Genetically predicted adipose tissue distribution influences the risk of atherosclerosis.

Abstract

Truncal obesity is a key modifiable risk factor in cardiovascular disease (CVD). It is a highly complex phenotype, and numerous factors such as the distribution of adipose tissue may influence risk of CVD.1 However, while some studies have suggested that gluteofemoral fat deposits may serve a protective role, others have offered conflicting results.2,3 As observational studies may be vulnerable to confounding from environmental factors, we conducted a Mendelian randomization study investigating the effect of regional adipose tissue distribution on the risk of different types of atherosclerosis and heart failure (HF). The Mendelian randomization approach leverages genetic variation to infer causal associations as genetic variants in the human genome are inherited randomly, independently of environmental factors.4 All data used in this study were publicly available. First, we obtained summary statistics from a recent genome-wide association study on visceral adipose tissue (VAT), abdominal subcutaneous adipose tissue (AAT), and gluteofemoral adipose tissue (GFAT).5 Adipose tissue traits were determined by magnetic resonance imaging (MRI) of up to 39 076 individuals from the UK Biobank and were adjusted for age, sex, BMI, height, and 10 principal components. Instrument variables were selected from single-nucleotide polymorphisms (SNPs) that were robustly associated with the traits on a genome-wide significant level (P < 5 × 10−8). Instrument variables were pruned for linkage disequilibrium (LD), using a 10 megabase (Mb) window.
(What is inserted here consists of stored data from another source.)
theorem State.layStrict_mem {s t : State} (h : s.layStrict = some t) : t.pool.mem = s.pool.mem := by
  unfold State.layStrict at h
  dsimp only at h
  obtain ⟨k, -, rfl⟩ := Option.map_eq_some_iff.mp h
  rw [State.modIso_mem, foldl_mem _ _ _ (fun t m => by simp), State.takeGateComp_mem, State.settleGateComps_mem,
    foldl_mem _ _ _ (fun t m => by simp)]

@[simp] theorem State.relayStrict_mem (s : State) : s.relayStrict.pool.mem = s.pool.mem := by
  unfold State.relayStrict
  split
  · rename_i e; exact State.layStrict_mem e
  · exact foldl_mem _ _ _ (fun t m => by simp)

@[simp] theorem State.strictDone_mem (s : State) : (State.strictDone s).pool.mem = s.pool.mem := by
  simp [State.strictDone]

@[simp] theorem State.strictOff_mem (s : State) : (State.strictOff s).pool.mem = s.pool.mem := by
  simp [State.strictOff]

@[simp] theorem State.gateTime_mem (s : State) (n : ℕ) : (State.gateTime s n).pool.mem = s.pool.mem := by
  simp [State.gateTime]

@[simp] theorem State.streamStop_mem (s : State) (p : ℕ) (cause : ℕ) : (State.streamStop s p cause).pool.mem = s.pool.mem := by
  simp [State.streamStop]

@[simp] theorem State.modPart_mem (s : State) (p : ℕ) (f : PartCfg → PartCfg) : (State.modPart s p f).pool.mem = s.pool.mem := by
  simp [State.modPart]

theorem cmdPartGet_keeps : cmdPartGet.keeps := by
  intro w q s h
  unfold cmdPartGet
  dsimp only
  repeat' (first | (simp [h]; done) | split)

theorem cmdPartSet_keeps : cmdPartSet.keeps := by
  intro w q s h
  unfold cmdPartSet
  dsimp only
  repeat' (first | (simp [h]; done) | split)

theorem cmdIsoGetStatus_keeps : cmdIsoGetStatus.keeps := by
  intro w q s h
  simp [cmdIsoGetStatus, h]

theorem cmdStrictSet_keeps : cmdStrictSet.keeps := by
  intro w q s h
  unfold cmdStrictSet
  dsimp only
  repeat' (first | with_reducible assumption | (simp [*]; done) | (with_reducible refine foldl_wf _ _ _ ?_ ?_ <;> try intro _ _ _) | split | (rename_i e; have e := congrArg (fun x => x.2.pool.mem) e; simp at e; simp [← e]; first | done | assumption) | (rename_i e; have e := congrArg (fun x => x.1.pool.mem) e; simp at e; simp [← e]; first | done | assumption) | (simp [*, State.layStrict_mem (by assumption)]; done) | (simp [*, State.xferFault_r (by assumption)]; done) | simp)

@[simp] theorem State.framing_mem (s : State) (l : ℕ) : (State.framing s l).pool.mem = s.pool.mem := by
  simp [State.framing]

@[simp] theorem State.packetDone_mem (s : State) (l : ℕ) (id : ℕ) (entered : Bool) (e : ℕ × List (BitVec 128)) : (State.packetDone s l id entered e).pool.mem = s.pool.mem := by
  simp [State.packetDone]

@[simp] theorem State.packetGoesOn_mem (s : State) (l : ℕ) (vc : ℕ) (id : ℕ) (entered : Bool) (us : List (BitVec 128)) : (State.packetGoesOn s l vc id entered us).pool.mem = s.pool.mem := by
  simp [State.packetGoesOn]

@[simp] theorem State.takeSlot_mem (s : State) (l : ℕ) (f : Flit) (sh : Bool) (ids : List ℕ) (g : RxVc → RxVc) : (State.takeSlot s l f sh ids g).pool.mem = s.pool.mem := by
  simp [State.takeSlot]

@[simp] theorem State.acceptFlit_mem (s : State) (l : ℕ) (f : Flit) (sh : Bool) (a : Parse) : (State.acceptFlit s l f sh a).pool.mem = s.pool.mem := by
  simp [State.acceptFlit]

@[simp] theorem State.acceptAbort_mem (s : State) (l : ℕ) (f : Flit) (sh : Bool) : (State.acceptAbort s l f sh).pool.mem = s.pool.mem := by
  simp [State.acceptAbort]

@[simp] theorem State.seqFlit_mem (s : State) (l : ℕ) (f : Flit) : (State.seqFlit s l f).pool.mem = s.pool.mem := by
  unfold State.seqFlit
  repeat' (first | (simp [*]; done) | split | (rename_i e; have e := congrArg (fun x => x.2.pool.mem) e; simp at e; simp [← e]; first | done | assumption) | simp)

@[simp] theorem State.flitIn_mem (s : State) (l : ℕ) (raw : Bytes) (decoded : Bool) (corrected : ℕ) : (State.flitIn s l raw decoded corrected).pool.mem = s.pool.mem := by
  unfold State.flitIn
  repeat' (first | (simp [*]; done) | split | (rename_i e; have e := congrArg (fun x => x.2.pool.mem) e; simp at e; simp [← e]; first | done | assumption) | simp)

@[simp] theorem State.replayTo_mem (s : State) (l : ℕ) : (State.replayTo s l).pool.mem = s.pool.mem := by
  simp [State.replayTo]

@[simp] theorem State.lresetOver_mem (s : State) (l : ℕ) : (State.lresetOver s l).pool.mem = s.pool.mem := by
  simp [State.lresetOver]

@[simp] theorem State.idleOver_mem (s : State) (l : ℕ) : (State.idleOver s l).pool.mem = s.pool.mem := by
  simp [State.idleOver]

@[simp] theorem State.beaconIn_mem (s : State) (l : ℕ) (r : TrainRec) : (State.beaconIn s l r).pool.mem = s.pool.mem := by
  simp [State.beaconIn]

@[simp] theorem State.detectTimeout_mem (s : State) (l : ℕ) : (State.detectTimeout s l).pool.mem = s.pool.mem := by
  simp [State.detectTimeout]

@[simp] theorem State.equalized_mem (s : State) (l : ℕ) (lanes : ℕ) : (State.equalized s l lanes).pool.mem = s.pool.mem := by
  simp [State.equalized]

@[simp] theorem State.trainFail_mem (s : State) (l : ℕ) (cause : ℕ) : (State.trainFail s l cause).pool.mem = s.pool.mem := by
  simp [State.trainFail]

@[simp] theorem State.equalizeTimeout_mem (s : State) (l : ℕ) : (State.equalizeTimeout s l).pool.mem = s.pool.mem := by
  simp [State.equalizeTimeout]

@[simp] theorem State.aligned_mem (s : State) (l : ℕ) (rx : List LaneRx) : (State.aligned s l rx).pool.mem = s.pool.mem := by
  simp [State.aligned]

@[simp] theorem State.alignTimeout_mem (s : State) (l : ℕ) : (State.alignTimeout s l).pool.mem = s.pool.mem := by
  simp [State.alignTimeout]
For genetically correlated variants (R2 > 0.001), the variant with the smallest P-value was selected. We considered myocardial infarction (MI), large artery atherosclerotic stroke (LAS), and peripheral artery disease (PAD) as proxies for atherosclerosis. We acquired MI and LAS summary statistics from the CARDIoGRAMplusC4D consortium6 and the European subset of the GIGASTROKE consortium.7 Summary statistics for PAD and HF were obtained from the FinnGen study.8 There was no sample overlap between exposure and outcome datasets. For instrument variables not present in the outcome datasets, we identified suitable proxy SNPs in LD (r2 > 0.8).